Though still a fledgling industry, it seems to be getting a boost from the economic downturn. This week, NeuroFocus, a Berkeley, California, neuromarketing firm in which the Nielsen Company bought a stake in last year, announced the purchase of the British neuromarketing company Neuroco. In the months just before that, Buyology, a book by Martin Lindstrom, explaining neuromarketing to general audiences, hit the best-seller lists of The New York Times and The Wall Street Journal. Lindstrom, a marketing consultant who works with the top executives of companies such as McDonald's, Procter & Gamble and GlaxoSmithKline, said neuromarketing becomes more attractive when economic conditions place greater pressure on brands to get their marketing messages right.

"I work with some of the largest brands in the world, and nine out of 10 of the largest brands in the world are using neuromarketing," he said. "And this is just the beginning we are seeing right now. The financial downturn is fuelling this even further. Over the next 10 years, this is going to be one of the top fields for research." In 2004, Lindstrom teamed up with a group of neuroscientists to conduct a three-year, US$7 million (Dh25.7m) study funded by eight multinational corporations that scanned the brains of some 2,000 volunteers as they responded to branding images, safety warnings and other media messages.

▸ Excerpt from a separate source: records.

-- ==== Sys2Proof/Certificates/Slice0/Obligations.lean ====
section
/-! DEFINITION. The statements about this machine, from the numbered rules of spec/. Each docstring names
the rule it formalises. -/

open Sys2Proof Sys2Proof.Machine

/-! ### Reset and the host -/

/-- R33: after reset every register and every byte of memory is 0, `pc` is 0 and there is no fault (which R33
derives from R28; the fault status as state is the spec's decision D11, log 11), for every choice of the
parameters. That they stand in `State.cfg` and that `State.reset` has the defaults of R8 (65536, and `fault`
by decision D1) is the model's choice, log 1 (DESIGN CHOICE). -/
def Obligations.ResetLeavesEverythingZero : Prop :=
  (∀ c : Config,
    (∀ r, (State.resetWith c).readReg r = 0#32) ∧ (State.resetWith c).pc = 0#32 ∧
    (∀ a, (State.resetWith c).mem.get a = 0#8) ∧ (State.resetWith c).fault = none ∧
    (State.resetWith c).cfg = c) ∧
  State.reset = State.resetWith { memSize := 65536, illegalPolicy := .fault }

/-- R230: reset is accepted in every state, a faulted one too and at any time (the spec's decision D26, log 8),
and puts every piece of state at the value of R33: registers and memory 0 (the loaded program is gone), `pc`
0, no fault. Only the parameters stay, and a program may be loaded again. -/
def Obligations.ResetEndsEveryState : Prop :=
  ∀ h : Session, ∃ k, hostAct .reset h = .next k ∧ (∀ r, k.machine.readReg r = 0#32) ∧
    (∀ a, k.machine.mem.get a = 0#8) ∧ k.machine.pc = 0#32 ∧ k.machine.fault = none ∧
    k.machine.cfg = h.machine.cfg ∧ k.stepped = false

/-- R238: a word loaded in range before the first step is the four bytes at `4 * index`, most significant
first, and nothing else changes; out of range the load is refused (the spec's decision D20, log 13). -/
def Obligations.LoadWordPlacesTheWordBigEndian : Prop :=
  ∀ (index : Nat) (v : Word) (s : State),
    (4 * index + 4 ≤ s.cfg.memSize →
      ∃ t, hostAct (.load index v) ⟨s, false⟩ = .next ⟨t, false⟩ ∧
        t.mem.get (4 * index) = v.extractLsb' 24 8 ∧ t.mem.get (4 * index + 1) = v.extractLsb' 16 8 ∧
        t.mem.get (4 * index + 2) = v.extractLsb' 8 8 ∧ t.mem.get (4 * index + 3) = v.extractLsb' 0 8 ∧
        (∀ a, a < 4 * index ∨ 4 * index + 4 ≤ a → t.mem.get a = s.mem.get a) ∧
        (∀ r, t.readReg r = s.readReg r) ∧ t.pc = s.pc ∧ t.fault = s.fault ∧ t.cfg = s.cfg) ∧
    (s.cfg.memSize < 4 * index + 4 →
      hostAct (.load index v) ⟨s, false⟩ = .refused (.loadBoundsViolation (4 * index) .word))

/-- R241 and R244, with U13 (the refusal's name is the model's, log 8): once a step is triggered, every load is
refused and leaves the session as it was, until the next reset, whatever the host does in between. -/
def Obligations.LoadIsRefusedAfterTheFirstStep : Prop :=
  ∀ (before after : List HostAction) (h : Session), .reset ∉ after →
    ∀ (index : Nat) (v : Word),
      hostAct (.load index v) (hostRun (before ++ .trigger :: after) h) =
        .refused (.loadAfterFirstStep index) ∧
      hostRun (before ++ .trigger :: after ++ [.load index v]) h =
        hostRun (before ++ .trigger :: after) h

/-- R239 and R241: a trigger is one step of the machine, in every state and phase, and after it a step has
happened. -/
def Obligations.TriggerIsOneStep : Prop :=
  ∀ h : Session, ∃ t, step h.machine = .next t ∧ hostAct .trigger h = .next ⟨t, true⟩

/-! ### Encoding and decoding -/

/-- R73, R77: every bit of `immI` and `immU`, for every word, and the range of `immI`. -/
def Obligations.ImmIAndImmUBitByBit : Prop :=
  ∀ w : Word,
    (∀ k, k < 32 →
      (immI w).getLsbD k = (if k < 11 then w.getLsbD (k + 20) else w.getLsbD 31) ∧
      (immU w).getLsbD k = (if k < 12 then false else w.getLsbD k)) ∧
    -2048 ≤ (immI w).toInt ∧ (immI w).toInt ≤ 2047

The study employed two types of brain-scanning devices normally used for diagnosing illnesses; the functional magnetic resonance imaging (fMRI), which measures the amount of oxygenated blood going to a certain area of the brain; and a type of electroencephalograph known as the SST, or steady state typography, which tracks rapid brain waves in real time. The scans revealed brain activity that often directly contradicted what subjects said they felt about certain messages, such as whether they preferred Coke over Pepsi. In the process, they turned many long-held beliefs about advertising - from mantras such as "sex sells" to the notion that product placement in films works - on their heads.

In one example, study subjects were placed in an fMRI and shown pictures of the warnings on cigarette packs, ranging from simple text warning signs to photographs of black lungs. The part of their brains that was stimulated was the nucleus accumbens, or so-called "craving spot", since these images were often associated with the moments before the subjects lit up a cigarette. In written surveys, the subjects claimed the signs curbed their desire to smoke, but in actuality their brains betrayed them.

"In short, the fMRI results showed the cigarette warning labels not only failed to deter smoking, but by activating the nucleus accumbens, it appeared they actually encouraged smokers to light up," Lindstrom wrote. Although the term neuromarketing was coined in 2002 by Professor Ale Smidts, now a professor of market research at the Rotterdam School of Management and scientific director of the Erasmus Research Institute of Management, it was not until two years later, when the Baylor College of Medicine in Houston, Texas, hosted the first conference on the topic, that it made waves in the scientific community. The most famous finding was by one of the college's professors, Read Montague, who conducted blind taste tests of Coca-Cola and Pepsi while its subjects were hooked up to brain fMRI machines. When the subjects did not know what they were drinking, their brains showed they preferred Pepsi, since the section of the brain associated with reward would show activity. When the subjects did know what they were drinking, however, areas associated with memory and emotion showed activity - and they tended to say they preferred Coke. The conclusion was that consumers chose Coke based on its brand, not its flavour.

Not long afterward, however, a backlash began. In 2005, Nature Neuroscience, a prominent scientific magazine, published an editorial calling neuromarketing "little more than a new fad, exploited by scientists and marketing consultants to blind corporate clients with science". Today, there is increasing enthusiasm for and investment in neuromarketing, as well as a healthy dose of scepticism. Roger Dooley, the author of the Neuromarketing blog, points out that "no true neuromarketing studies have been published in peer-reviewed journals or otherwise validated".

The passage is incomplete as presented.